Vu de Londres

Shocking : James Bond ne paie pas vraiment ses impôts

Un rapport révèle que les studios londoniens d’où sortent les films des studios EON Productions ont reçu des dizaines de millions d'euros d’exemptions fiscales.
par Sonia Delesalle-Stolper, correspondante à Londres
publié le 22 octobre 2020 à 6h57

Son nom est James, James Bond. Il passe sa vie à sauver des vies, à éviter des trahisons terribles et autres guerres et catastrophes planétaires. Le tout en sautant d’un avion, d’un bateau, d’une grue, d’une montagne ou d’une Aston Martin en flammes. En costume-cravate sans plis et en buvant une vodka-martini sous les yeux énamourés de créatures de rêve. Mais il y a un hic : James Bond paye très peu d’impôts. Pas dans la fiction des écrans, mais dans la réalité, dans la vraie vie.

Un récent rapport d’un institut de recherche sur la fraude fiscale, TaxWatch, intitulé «No Time To Pay Tax ?», révèle qu’EON Productions, les studios londoniens d’où sortent les films, réalisent très peu de bénéfices au Royaume-Uni mais ont reçu au fil des années des dizaines de millions d’exemptions d’impôts.

Environ 133 millions d’euros d'exemptions d'impôts

Les derniers comptes publiés révèlent que Spectre, sorti en 2015, a reçu 30 millions de livres (33,3 millions d'euros) de crédit d'impôts alors que pour No Time to Die, le 25e James Bond dont la sortie a été reportée à 2021 pour cause de pandémie, les crédits se sont élevés à 47 millions de livres (52,15 millions d'euros). Au total, les exemptions d'impôts depuis 2007 s'élèveraient à 120 millions de livres (133 millions d'euros), selon TaxWatch.

Pour bénéficier d'exemptions d'impôts au Royaume-Uni, le British Film Institute, l'organisme de promotion du cinéma et de la télévision britannique, doit décréter que le film est «culturellement britannique». Ce qui, dans le cas de la franchise de 007, employé du MI6, les services secrets de sa Gracieuse Majesté, ne fait certes aucun doute. Après tout, James Bond (incarné par Daniel Craig) a bien sauté en parachute à côté de la reine Elizabeth II (enfin de son sosie) du haut d'un hélicoptère pendant la cérémonie d'ouverture des Jeux olympiques à Londres en 2012.
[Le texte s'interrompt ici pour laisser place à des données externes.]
-- ==== Sys2Proof/Certificates/Slice0/Obligations.lean ====
section
/-! DEFINITION. The statements for the provers. In all of them a state is any state, reachable or not, unless a premise says
otherwise. -/

open Sys2Proof Sys2Proof.Machine

/-! Encoding. -/

/-- Words of R74 and R75, and of the command vectors of 95_test_vectors.md, decode to the instruction each stands for. The last
clause, that a word with bit 5 set is rejected, is the model's choice (log entry 21): R75 gives such a word no row. -/
def Obligations.SpecWordsDecode : Prop :=
  decode (.cmd 0x00000001) = .ok (.startSha1 false) ∧ decode (.cmd 0x00000021) = .ok (.startSha1 true) ∧
  decode (.cmd 0x00000011) = .ok (.startSha256 false) ∧ decode (.cmd 0x00000031) = .ok (.startSha256 true) ∧
  decode (.cmd 0x00000000) = .ok (.illegal 0x00000000) ∧ decode (.cmd 0x00000041) = .ok (.illegal 0x00000041) ∧
  decode (.cmd 0x80000001) = .ok (.illegal 0x80000001) ∧ decode .statusRead = .ok .readStatus ∧
  decode (.uop 0x00) = .ok (.idle .sha1) ∧ decode (.uop 0x12) = .ok (.pad .sha256) ∧
  decode (.uop 0x05) = .ok .sha1Expand ∧ decode (.uop 0x17) = .ok .sha256Round ∧
  decode (.uop 0x09) = .ok .sha1Finalize ∧ decode (.uop 0x1B) = .ok (.error .sha256) ∧
  decode (.uop 0x0C) = .ok (.reservedPhase .sha1 0xC) ∧ decode (.uop 0x20) = .error .notAMicroOperation

/-- R74: the decoding of every command word, by its fields and by the mask; the four legal words. -/
def Obligations.CommandWordsDecode : Prop :=
  ∀ c : Word32,
    (c.extractLsb' 0 4 = 0x1#4 → c.extractLsb' 6 26 = 0#26 → c.getLsbD 4 = false →
      decode (.cmd c) = .ok (.startSha1 (c.getLsbD 5)) ∧ c &&& 0xFFFFFFDF#32 = 0x00000001#32) ∧
    (c.extractLsb' 0 4 = 0x1#4 → c.extractLsb' 6 26 = 0#26 → c.getLsbD 4 = true →
      decode (.cmd c) = .ok (.startSha256 (c.getLsbD 5)) ∧ c &&& 0xFFFFFFDF#32 = 0x00000011#32) ∧
    (c.extractLsb' 0 4 ≠ 0x1#4 ∨ c.extractLsb' 6 26 ≠ 0#26 →
      decode (.cmd c) = .ok (.illegal c) ∧ c &&& 0xFFFFFFDF#32 ≠ 0x00000001#32 ∧ c &&& 0xFFFFFFDF#32 ≠ 0x00000011#32) ∧
    ((c.extractLsb' 0 4 = 0x1#4 ∧ c.extractLsb' 6 26 = 0#26) ↔
      c = 0x00000001#32 ∨ c = 0x00000021#32 ∨ c = 0x00000011#32 ∨ c = 0x00000031#32)

/-- R75: the layout of a micro-operation word, the table of the codes, and the word the engine's next step is named by. -/
def Obligations.MicroOperationWords : Prop :=
  (∀ (alg : Alg) (phase : BitVec 4), (uopWord alg phase).extractLsb' 0 4 = phase ∧
    (uopWord alg phase).extractLsb' 4 1 = (match alg with | .sha1 => 0#1 | .sha256 => 1#1) ∧
    (uopWord alg phase).extractLsb' 5 3 = 0#3) ∧
  (decode (.uop 0x00) = .ok (.idle .sha1) ∧ decode (.uop 0x10) = .ok (.idle .sha256)) ∧
  (decode (.uop 0x01) = .ok (.check .sha1) ∧ decode (.uop 0x11) = .ok (.check .sha256)) ∧
  (decode (.uop 0x02) = .ok (.pad .sha1) ∧ decode (.uop 0x12) = .ok (.pad .sha256)) ∧
  (decode (.uop 0x03) = .ok .sha1InitAcc ∧ decode (.uop 0x13) = .ok .sha256InitAcc) ∧
  (decode (.uop 0x04) = .ok (.loadBlock .sha1) ∧ decode (.uop 0x14) = .ok (.loadBlock .sha256)) ∧
  (decode (.uop 0x05) = .ok .sha1Expand ∧ decode (.uop 0x15) = .ok .sha256Expand) ∧
  (decode (.uop 0x06) = .ok .sha1InitWs ∧ decode (.uop 0x16) = .ok .sha256InitWs) ∧
  (decode (.uop 0x07) = .ok .sha1Round ∧ decode (.uop 0x17) = .ok .sha256Round) ∧
  (decode (.uop 0x08) = .ok .sha1Fold ∧ decode (.uop 0x18) = .ok .sha256Fold) ∧
  (decode (.uop 0x09) = .ok .sha1Finalize ∧ decode (.uop 0x19) = .ok .sha256Finalize) ∧
  (decode (.uop 0x0A) = .ok (.done .sha1) ∧ decode (.uop 0x1A) = .ok (.done .sha256)) ∧
  (decode (.uop 0x0B) = .ok (.error .sha1) ∧ decode (.uop 0x1B) = .ok (.error .sha256)) ∧
  (∀ (alg : Alg) (code : BitVec 4), 12 ≤ code.toNat → decode (.uop (uopWord alg code)) = .ok (.reservedPhase alg code)) ∧
  (∀ s : State, (s.host = [] ∨ ∃ rest, s.host = .engine :: rest) → (presented s).1 = .uop (uopWord s.alg s.phase))

/-- Decoding the encoding of a well-formed instruction gives it back, with every operand. -/
def Obligations.DecodeOfEncode : Prop :=
  ∀ i : Instr, i.wellFormed = true → decode (encode i) = .ok i

/-- Every word has one meaning: what decodes to an instruction is its encoding, and the instruction is well-formed. -/
def Obligations.EncodeOfDecode : Prop :=
  ∀ (f : Fetched) (i : Instr), decode f = .ok i → encode i = f ∧ i.wellFormed = true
«Alors que cinémas et théâtres dans le pays ferment, que les employés du secteur culturel sont durement touchés, vous devez vous demander si distribuer des dizaines de millions de livres sterling à une franchise tellement rentable est le meilleur usage possible de l'argent public», a estimé George Turner, directeur de TaxWatch.

La chaîne de cinémas Cineworld a annoncé la fermeture de ses 663 salles au Royaume-Uni et aux Etats-Unis en raison de la pandémie mais surtout du report de la sortie de No Time to Die. Alors, James Bond a-t-il versé dans l'illégalité ? Non, bien sûr que non.

Une société logée dans le Delaware

Mais la distribution de la franchise formidablement bénéficiaire répond à un petit tour de passe-passe. EON tourne et réalise les films puis les vend à Danjaq, une société créée en 1962 par les épouses des producteurs Harry Saltzman et Albert R «Cubby» Broccoli ; qui s’étaient portés acquéreurs l’année précédente des droits des romans d’Ian Fleming. Danjaq est logée dans l’Etat de Delaware aux Etats-Unis, au régime fiscal très avantageux.

Danjaq s'est défendu en affirmant permettre à «EON d'employer au Royaume-Uni des dizaines de milliers de personnes et d'utiliser les crédits d'impôts pour financer la fabrication des films de Bond […] au Royaume-Uni». Un argument balayé par TaxWatch qui a estimé que les Bond ont été tournés et produits au Royaume-Uni pendant des décennies avant l'introduction des crédits d'impôts pour les films en 2007. Pour George Turner, il n'est pas «vraiment crédible d'imaginer que le commandant Bond puisse faire défection vers la CIA».